豪ドル/円は目標の85円に接近。天然ガス 上昇を追い風に、中期100円も想定。 米ドル/円は、年末年始に向けて120円へ

北半球は冬に向かうため、電源確保が重要な問題になる。火力発電にはLNGの確保が重要視されているが… みなさん、こんにちは。
 北半球はこれから冬季に向かうため、電源確保がさらに重要な問題となります。
 ところが中国では、天候が不安定なことにより太陽光発電による電源供給が不足気味。
 一方、欧州では偏西風が吹かないため、風力発電による電源供給が不安定となっています。
 そうなると、前回のコラムでご紹介させていただいた、ベースロード電源を確保するための火力発電が重要となります。
【参考記事】●豪ドルは、対円・対ユーロでの買い継続。

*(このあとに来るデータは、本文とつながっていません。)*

/-- SAMPLE_SLOT takes at most one transition, the first of its state's row that applies, judged on this slot's mean, charge
condition and load, and on timers that have run this slot on their conditions. A change of state sets SUPPLY_STATE with
the new state, returns every timer to zero but the shed timer between NORMAL and LEAN, and arms CRANK entry but on
leaving CRANK by its limit; in SHED entry is armed again at a mean at or above crank enter (R135, R139 to R145). -/
def Obligations.SlotTakesOneTransition : Prop :=
  ∀ (s : State) (bat dyn : Nat), s.powered = true → ∃ t, exec (.sampleSlot bat dyn) s = .next t
    ∧ ∀ mean, t.supply.batMean = some mean →
      let k := s.settings.supply
      let was := s.supply.timers
      let heavy : Prop := k.budget ≠ 0 ∧ s.eff .ign = 1 ∧ k.budget < t.supply.totalLoad
      let run := fun (timer : SupplyTimer) (condition : Prop) [Decidable condition] =>
        if ¬ condition then ⟨false, 0, 0⟩
        else if timer.started = false then ⟨true, 0, 0⟩
        else if timer.slots = 99 then ⟨true, 0, timer.seconds + 1⟩
        else (⟨true, timer.slots + 1, timer.seconds⟩ : SupplyTimer)
      let ripe := fun (timer : SupplyTimer) (delay : Nat) =>
        timer.started = true ∧ delay ≤ timer.seconds * 1000 + timer.slots * 10
      let ran : SupplyTimers := match s.supply.state with
        | .normal => { SupplyTimers.zero with
            lean := run was.lean (mean < k.lean ∧ t.supply.charge = true)
            budget := run was.budget heavy, shed := run was.shed (mean < k.shed) }
        | .lean => { SupplyTimers.zero with
            recovery := run was.recovery (k.lean + k.hysteresis < mean ∧ ¬ heavy)
            shed := run was.shed (mean < k.shed) }
        | .shed => { SupplyTimers.zero with unshed := run was.unshed (k.shed + k.hysteresis < mean) }
        | .crank => { SupplyTimers.zero with
            crankExit := run was.crankExit (k.crankExit < mean), crankLimit := run was.crankLimit True }
      let next : SupplyState := match s.supply.state with
        | .normal => if mean < k.crankEnter then .crank
          else if ripe ran.shed 2000 then .shed
          else if ripe ran.lean 10000 ∨ ripe ran.budget 30000 then .lean
          else .normal
        | .lean => if mean < k.crankEnter then .crank
          else if ripe ran.shed 2000 then .shed
          else if ripe ran.recovery 10000 then .normal
          else .lean
        | .shed => if mean < k.crankEnter ∧ s.supply.armed = true then .crank
          else if ripe ran.unshed 10000 then .lean
          else .shed
        | .crank => if ripe ran.crankExit 500 then .normal
          else if ripe ran.crankLimit 10000 then .shed
          else .crank
      (∀ timer ∈ [was.lean, was.budget, was.recovery, was.shed, was.unshed, was.crankExit, was.crankLimit],
        timer.slots < 100) →
      t.supply.state = next
      ∧ (next = s.supply.state → t.supply.timers = ran ∧ t.event .supplyState = s.event .supplyState
          ∧ t.supply.armed = (s.supply.armed || decide (next = .shed ∧ k.crankEnter ≤ mean)))
      ∧ (next ≠ s.supply.state → t.event .supplyState = ⟨true, next.code⟩
          ∧ t.supply.armed = decide (s.supply.state ≠ .crank ∨ next = .normal)
          ∧ t.supply.timers = { SupplyTimers.zero with
              shed := if (s.supply.state = .normal ∧ next = .lean) ∨ (s.supply.state = .lean ∧ next = .normal)
                then ran.shed else .zero })

/-- A supply timer's expiry, with the timer started in the state it runs in, takes the transition the timer stands for: the
state, SUPPLY_STATE, CRANK entry armed but after the limit, every timer at zero but the shed timer between NORMAL and
LEAN, the runs at zero on leaving CRANK, the blocks after it; otherwise it does nothing. That these rows act apart from
a slot is the model's choice (log 23; R56, R130, R135, R140 to R145). -/
def Obligations.TimerExpiriesMoveTheSupply : Prop :=
  ∀ s : State, s.powered = true →
    let at' := s.supply.state
    let timers := s.supply.timers
    let moves := fun (command : Instr) (runsIn : Prop) (timer : SupplyTimer) (next : SupplyState) (armed : Bool) =>
      (runsIn → timer.started = true → ∃ t, exec command s = .next t
        ∧ ({ s with
            supply := { s.supply with
              state := next, armed := armed
              timers := { SupplyTimers.zero with
                shed := if (at' = .normal ∧ next = .lean) ∨ (at' = .lean ∧ next = .normal)
                  then timers.shed else .zero } }
            channels := vecOfFn fun c =>
              if at' = .crank then { s.channel c with lowRun := none, highRun := none } else s.channel c
            fan := if at' = .crank then { s.fan with stallRun := none } else s.fan
            events := s.events.set Event.supplyState.idx ⟨true, next.code⟩ } : State).settledAs t)
      ∧ (¬ runsIn ∨ timer.started = false → exec command s = .next s)
    moves .leanTimerExpiry (at' = .normal) timers.lean .lean true
    ∧ moves .budgetTimerExpiry (at' = .normal) timers.budget .lean true
    ∧ moves .recoveryTimerExpiry (at' = .lean) timers.recovery .normal true
    ∧ moves .shedTimerExpiry (at' = .normal ∨ at' = .lean) timers.shed .shed true
    ∧ moves .unshedTimerExpiry (at' = .shed) timers.unshed .lean true
    ∧ moves .crankExitTimerExpiry (at' = .crank) timers.crankExit .normal true
    ∧ moves .crankLimitTimerExpiry (at' = .crank) timers.crankLimit .shed false
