/-- With the served frame's reply out of the outbox, the served place is free; a pending frame becomes the served one and
its reply takes the place kept for it, unless a restart is to come (R162, R165). -/
theorem State.serveNext_link {s : State} (replies : (s.link.outbox.filter Outgoing.isReply).length = 0)
    (places : (s.link.outbox.filter (· == .awaited)).length = if s.link.pendingFrame.isSome = true then 1 else 0)
    (errors : (s.link.outbox.filter Outgoing.isError).length ≤ 1) : s.serveNext.LinkInOrder := by
  unfold State.serveNext
  dsimp only
  split
  · rename_i frame pending
    split
    · rename_i restarts
      exact ⟨replies, places, errors, fun _ => .inr restarts⟩
    · rw [pending] at places
      refine (takeFrame_keepsOrder frame).answer_link (fun r => ?_) (fun r => ?_) fun r => ?_
      · exact (fillAwaited_counts r _).1.trans (by rw [replies])
      · exact (fillAwaited_counts r _).2.1.trans (by rw [places]; rfl)
      · exact (fillAwaited_counts r _).2.2.trans_le errors
  · rename_i idle
    exact ⟨replies, places, errors, by simp [idle]⟩

theorem State.sendReply_keepsOrder (s : State) : s.KeepsOrder s.sendReply := by
  unfold State.sendReply
  split
  · exact .refl s
  · rename_i sent rest first
    obtain ⟨real, -⟩ := sendFirst_spec first
    have replyCount := sendFirst_count first Outgoing.isReply
    have placeCount := sendFirst_count first (· == .awaited)
    have errorCount := sendFirst_count first Outgoing.isError
    have unsent : (sent == .awaited) = false := by simpa using real
    rw [unsent, if_neg Bool.false_ne_true, Nat.zero_add] at placeCount
    dsimp only
    split
    · rename_i reply
      rw [if_pos reply] at replyCount
      refine ⟨fun hs => State.serveNext_supply (State.withLink_supplyInOrder hs _), fun hl => ?_⟩
      obtain ⟨replies, places, errors, -⟩ := hl
      refine State.serveNext_link ?_ (placeCount.symm.trans places) (by dsimp only; omega)
      dsimp only
      split at replies <;> omega
    · rename_i error
      rw [if_neg error, Nat.zero_add] at replyCount
      exact { link := fun ⟨replies, places, errors, waits⟩ =>
        ⟨replyCount.symm.trans replies, placeCount.symm.trans places, by dsimp only; omega, waits⟩ }

end Sys2Proof.Machine
end

section
/-! SUPPORT. Every command and every step keeps the supply record and the link's places in order (R134, R135, R142, R161 to
R163, R165). -/

namespace Sys2Proof.Machine

/-! ### Power and the clock -/

theorem State.supplyInOrder_of_start {s : State} (h : s.supply = startSupply) : s.SupplyInOrder := by
  rw [State.supplyInOrder_iff, h]
  exact ⟨fun _ => rfl, SupplyTimers.zero_inOrder _, Nat.zero_le _, Nat.zero_le _, rfl, rfl⟩

/-- After a reset the supply record is the blank one and nothing waits on the link (R149, R173). -/
theorem State.startUp_keepsOrder (s : State) (detail : Nat) : s.KeepsOrder (s.startUp detail) where
  supply _ := State.supplyInOrder_of_start rfl
  link _ := ⟨rfl, rfl, Nat.zero_le _, nofun⟩

theorem State.hold_keepsOrder (s : State) : s.KeepsOrder s.hold := by
  have held : (s.startUp 0).KeepsOrder s.hold := {}
  exact (s.startUp_keepsOrder 0).trans held

/-- A millisecond moves timers alone, and none of the supply record's: those run at slots (R135). -/
theorem State.tick_keepsOrder (s : State) : s.KeepsOrder s.tick := s.whenPowered_keepsOrder fun _ => {}

/-! ### The commands of the timers and the samples -/

theorem State.sampleChannel_keepsOrder (s : State) (c : Fin 16) (milliamps : Nat) :
    s.KeepsOrder (s.sampleChannel c milliamps) := by
  have tripped : ∀ u : State, u.KeepsOrder (u.trip c) := fun _ =>
    State.keepsOrder_of_same (by simp) (by simp) (by simp)
  unfold State.sampleChannel
  dsimp only
  repeat' split
  · exact ((s.setChannel_keepsOrder _ _).trans (tripped _)).react
  · exact s.setChannel_keepsOrder _ _
  · exact s.setChannel_keepsOrder _ _

theorem State.expireTimer_keepsOrder (s : State) (runsIn : Bool) (timer : SupplyTimer) {next : SupplyState}
    {armed : Bool} (h : next ≠ .shed → armed = true) : s.KeepsOrder (s.expireTimer runsIn timer next armed) := by
  refine s.whenPowered_keepsOrder fun s => ?_
  split
  · exact (s.moveSupply_keepsOrder h).react
  · exact .refl s

/-! ### Every command and every step -/

/-- A command that is no request keeps the supply record and the link's places in order. -/
theorem exec_event_keepsOrder (i : Instr) (h : frameOf? i = none) (s t : State) (ht : exec i s = .next t) :
    s.KeepsOrder t := by
  have powered : ∀ {k : State → State}, (∀ s : State, s.KeepsOrder (k s)) → s.KeepsOrder (s.whenPowered k) :=
    s.whenPowered_keepsOrder
  cases i <;> simp only [frameOf?, reduceCtorEq] at h <;> obtain rfl := Host.Outcome.next.inj ht
  case powerOnReset => exact s.startUp_keepsOrder 0
  case partRestart =>
    refine powered fun s => ?_
    split
    · exact s.startUp_keepsOrder 1
    · exact .refl s
  case frameReceived =>
    refine powered fun s => ?_
    split
    · exact s.checkFrame_keepsOrder _ _ _
    all_goals exact .refl s
  case frameBadLength =>
    refine powered fun s => ?_
    split
    · exact s.refuseLength_keepsOrder
    · exact .refl s
  case frameGapTimeout => exact powered fun s => s.receive_keepsOrder _
  case replySent => exact powered State.sendReply_keepsOrder
  case unknownKindRequest =>
    refine powered fun s => ?_
    split
    · exact .refl s
    · exact s.handOn_keepsOrder _ ⟨fun _ => id, fun _ => rfl⟩
  case limpEntry =>
    refine powered fun s => ?_
    split
    · exact .refl s
    · exact s.enterLimp_keepsOrder
  case switchRawChange => exact s.setInput_keepsOrder _ _
  case debounceExpiry =>
    exact powered fun s => (s.setInput_keepsOrder _ _).trans (State.debounceTo_keepsOrder _ _ _)
  case runOnExpiry =>
    refine powered fun s => ?_
    split
    · exact s.cancelSide_keepsOrder _
    · exact .refl s
  case phaseBoundary =>
    refine powered fun s => ?_
    split
    · exact .refl s
    · exact State.KeepsOrder.react {}
  case settleWindowEnd =>
    refine powered fun s => ?_
    split
    · exact State.KeepsOrder.react {}
    · exact .refl s
  case channelSample => exact powered fun s => s.sampleChannel_keepsOrder _ _
  case lampOpenDetect =>
    refine powered fun s => ?_
    dsimp only
    repeat' split
    · exact s.setChannel_keepsOrder _ _
    · exact State.KeepsOrder.react {}
    · exact .refl s
  case lampOpenClear | tripWaitEnd =>
    refine powered fun s => ?_
    dsimp only
    split
    · exact (s.setChannel_keepsOrder _ _).react
    · exact .refl s
  case sampleSlot => exact powered fun s => (s.judgeSlot_keepsOrder _ _).react
  case leanTimerExpiry | budgetTimerExpiry | recoveryTimerExpiry | unshedTimerExpiry | crankExitTimerExpiry =>
    exact s.expireTimer_keepsOrder _ _ fun _ => rfl
  case shedTimerExpiry | crankLimitTimerExpiry => exact s.expireTimer_keepsOrder _ _ fun away => absurd rfl away
  case powerLoss => exact powered State.hold_keepsOrder
  case byteReceived => exact powered fun s => s.receiveByte_keepsOrder _
  case goodRunExpiry =>
    refine powered fun s => ?_
    dsimp only
    split
    · exact s.setChannel_keepsOrder _ _
    · exact .refl s
  case inrushEnd | pullInEnd | driverWaitEnd | fanOpenDetect | fanOpenClear | programmingComplete =>
    refine powered fun s => ?_
    repeat' split
    all_goals exact {}
  case fanRampStep | stallWaitEnd | fanStall =>
    refine powered fun s => ?_
    split
    · exact State.keepsOrder_of_same (by simp) (by simp) (by simp)
    · exact .refl s
  case senderSample | driverSample | fanSample =>
    refine powered fun s => ?_
    dsimp only [State.sampleSender, State.sampleDriver, State.sampleFan]
    repeat' split
    all_goals exact State.keepsOrder_of_same (by simp) (by simp) (by simp)
  case gaugeUpdate g =>
    have updated : ∀ s : State, s.KeepsOrder (s.updateGauge g) := fun s => by
      unfold State.updateGauge
      dsimp only
      repeat' split
      all_goals exact {}
    exact powered fun s => (updated s).trans {}

theorem exec_keepsOrder (i : Instr) (s t : State) (ht : exec i s = .next t) : s.KeepsOrder t := by
  cases hf : frameOf? i with
  | none => exact exec_event_keepsOrder i hf s t ht
  | some frame =>
    obtain ⟨take, hk, he⟩ := exec_request i frame hf
    obtain rfl := Host.Outcome.next.inj ((he s).symm.trans ht)
    exact s.serve_keepsOrder i ⟨fun s => (takeRequest_keepsOrder i take hk s).supply, takeRequest_link i take hk⟩

theorem step_keepsOrder (s t : State) (h : step s = .next t) : s.KeepsOrder t := by
  obtain ⟨i, rest, h⟩ | ⟨i, h⟩ | rfl := step_cases h
  · have queued : s.KeepsOrder (s.withPending rest) := {}
    exact queued.trans (exec_keepsOrder i _ t h)
  · have counted : s.KeepsOrder s.clockActed := {}
    exact counted.trans (exec_keepsOrder i _ t h)
  · exact s.tick_keepsOrder

end Sys2Proof.Machine

open Sys2Proof Sys2Proof.Machine

/-- Settles O60: of the supply record, only slots, moves of the supply state and resets write what the order reads; a frame
that is answered, held or sent moves its places together. -/
theorem everyStepKeepsSupplyAndLinkInOrder : Obligations.EveryStepKeepsSupplyAndLinkInOrder := by
  unfold Obligations.EveryStepKeepsSupplyAndLinkInOrder
  intro s t h
  obtain ⟨supply, link⟩ := step_keepsOrder s t h
  exact ⟨supply, link⟩

end

section
/-! SUPPORT. What a reset reads from the pages: the contents of the valid ones, the factory figures for the others, and
the mark of the last that is not valid (R22, R23, R40, R65, R83, R94, R118, R132, R137, R150, R152, R173). -/

namespace Sys2Proof.Machine

/-! ### The last invalid page -/

/-- Going through a list and keeping the latest place that passes a test: where none passes, nothing is kept anew. -/
theorem foldl_latest_of_none {α β : Type} (test : α → Bool) (mark : α → β) {l : List α}
    (h : ∀ a ∈ l, test a = false) (kept : Option β) :
    l.foldl (fun last a => if test a then some (mark a) else last) kept = kept := by
  induction l with
  | nil => rfl
  | cons a l ih =>
    obtain ⟨fails, rest⟩ := List.forall_mem_cons.1 h
    rw [List.foldl_cons, fails]
    exact ih rest

/-- In an ordered list the greatest place that passes the test is the one kept. -/
theorem foldl_latest {α β : Type} [Preorder α] (test : α → Bool) (mark : α → β) {l : List α}
    (ordered : l.Pairwise (· < ·)) {a : α} (mem : a ∈ l) (passes : test a = true)
    (later : ∀ b ∈ l, a < b → test b = false) (kept : Option β) :
    l.foldl (fun last a => if test a then some (mark a) else last) kept = some (mark a) := by
  induction l generalizing kept with
  | nil => exact absurd mem List.not_mem_nil
  | cons b l ih =>
    obtain ⟨above, ordered'⟩ := List.pairwise_cons.1 ordered
    rw [List.foldl_cons]
    obtain rfl | mem' := List.mem_cons.1 mem
    · rw [passes]
      exact foldl_latest_of_none test mark (fun c hc => later c (List.mem_cons_of_mem _ hc) (above c hc)) _
    · exact ih ordered' mem' (fun c hc => later c (List.mem_cons_of_mem _ hc)) _

section
variable {tables : Vector (Option Table) 8} {settings : Option Settings}

/-- Page S is read last: where it is not valid it is the last invalid page (R152). -/
theorem lastInvalidPage_of_settings (h : settings = none) : lastInvalidPage tables settings = some 8 := by
  subst h
  rfl

theorem lastInvalidPage_of_table (valid : settings ≠ none) {p : Fin 8} (h : tables[p] = none)
    (later : ∀ q : Fin 8, p < q → tables[q] ≠ none) :
    lastInvalidPage tables settings = some (p.castLE (by decide)) := by
  rw [lastInvalidPage, if_neg (by simpa using valid)]
  refine foldl_latest (fun q : Fin 8 => (tables[q]).isNone) _ (List.pairwise_lt_finRange 8) (List.mem_finRange p)
    ?_ ?_ none
  · simp [h]
  · exact fun q _ hq => Option.isNone_eq_false_iff.2 (Option.isSome_iff_ne_none.2 (later q hq))

theorem lastInvalidPage_of_valid (valid : settings ≠ none) (h : ∀ p : Fin 8, tables[p] ≠ none) :
    lastInvalidPage tables settings = none := by
  rw [lastInvalidPage, if_neg (by simpa using valid)]
  exact foldl_latest_of_none (fun q : Fin 8 => (tables[q]).isNone) _ (fun q _ =>
    Option.isNone_eq_false_iff.2 (Option.isSome_iff_ne_none.2 (h q))) none

end

/-- What a reset leaves of the last invalid page, if there is one, in STORE_FAIL and in the failure record (R152). -/
theorem State.startUp_mark (s : State) (detail : Nat) {last : Option (Fin 9)}
    (h : lastInvalidPage s.store.tablePages s.store.settingsPage = last) :
    (s.startUp detail).store.failure = last.map (fun p => ⟨p, .invalidAtStart⟩)
    ∧ (s.startUp detail).event .storeFail = last.elim clearEvent (fun p => ⟨true, p.val⟩) := by
  subst h
  refine ⟨rfl, ?_⟩
  simp only [State.event, State.startUp, startEvents]
  rw [vector_set_getElem_of_ne _ _ _ _ (Event.idx_ne (by decide))]
  cases lastInvalidPage s.store.tablePages s.store.settingsPage <;> simp

/-! ### Contents and factory values -/

theorem State.startUp_settings (s : State) (detail : Nat) :
    (s.startUp detail).settings = s.store.settingsPage.getD factorySettings := rfl

theorem State.startUp_table (s : State) (detail : Nat) (p : Fin 8) :
    (s.startUp detail).tables[p] = s.store.tablePages[p].getD (factoryTable p) := vecOfFn_getElem_fin _ p

theorem factorySettings_mode (f : Fn) : factorySettings.modes[f.idx] = factoryMode f := by
  simp [factorySettings]

theorem factorySettings_shedClass (r : Role) : factorySettings.shedClasses[r.idx] = factoryShedClass r := by
  simp [factorySettings]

中期でも、天然ガス急騰が続く公算高く、豪ドルの上昇トレンドは不変か(10月7日、西原宏一)
 よって、中国は豪州からの石炭の輸入を再開した模様(禁止しているといいながら非公式に輸入していたようですが)。
 ただ、現在の火力発電にとって、石炭よりも、石炭の40%程度しかCO2(二酸化炭素)を出さないLNG(液化天然ガス)の確保が重要視されています。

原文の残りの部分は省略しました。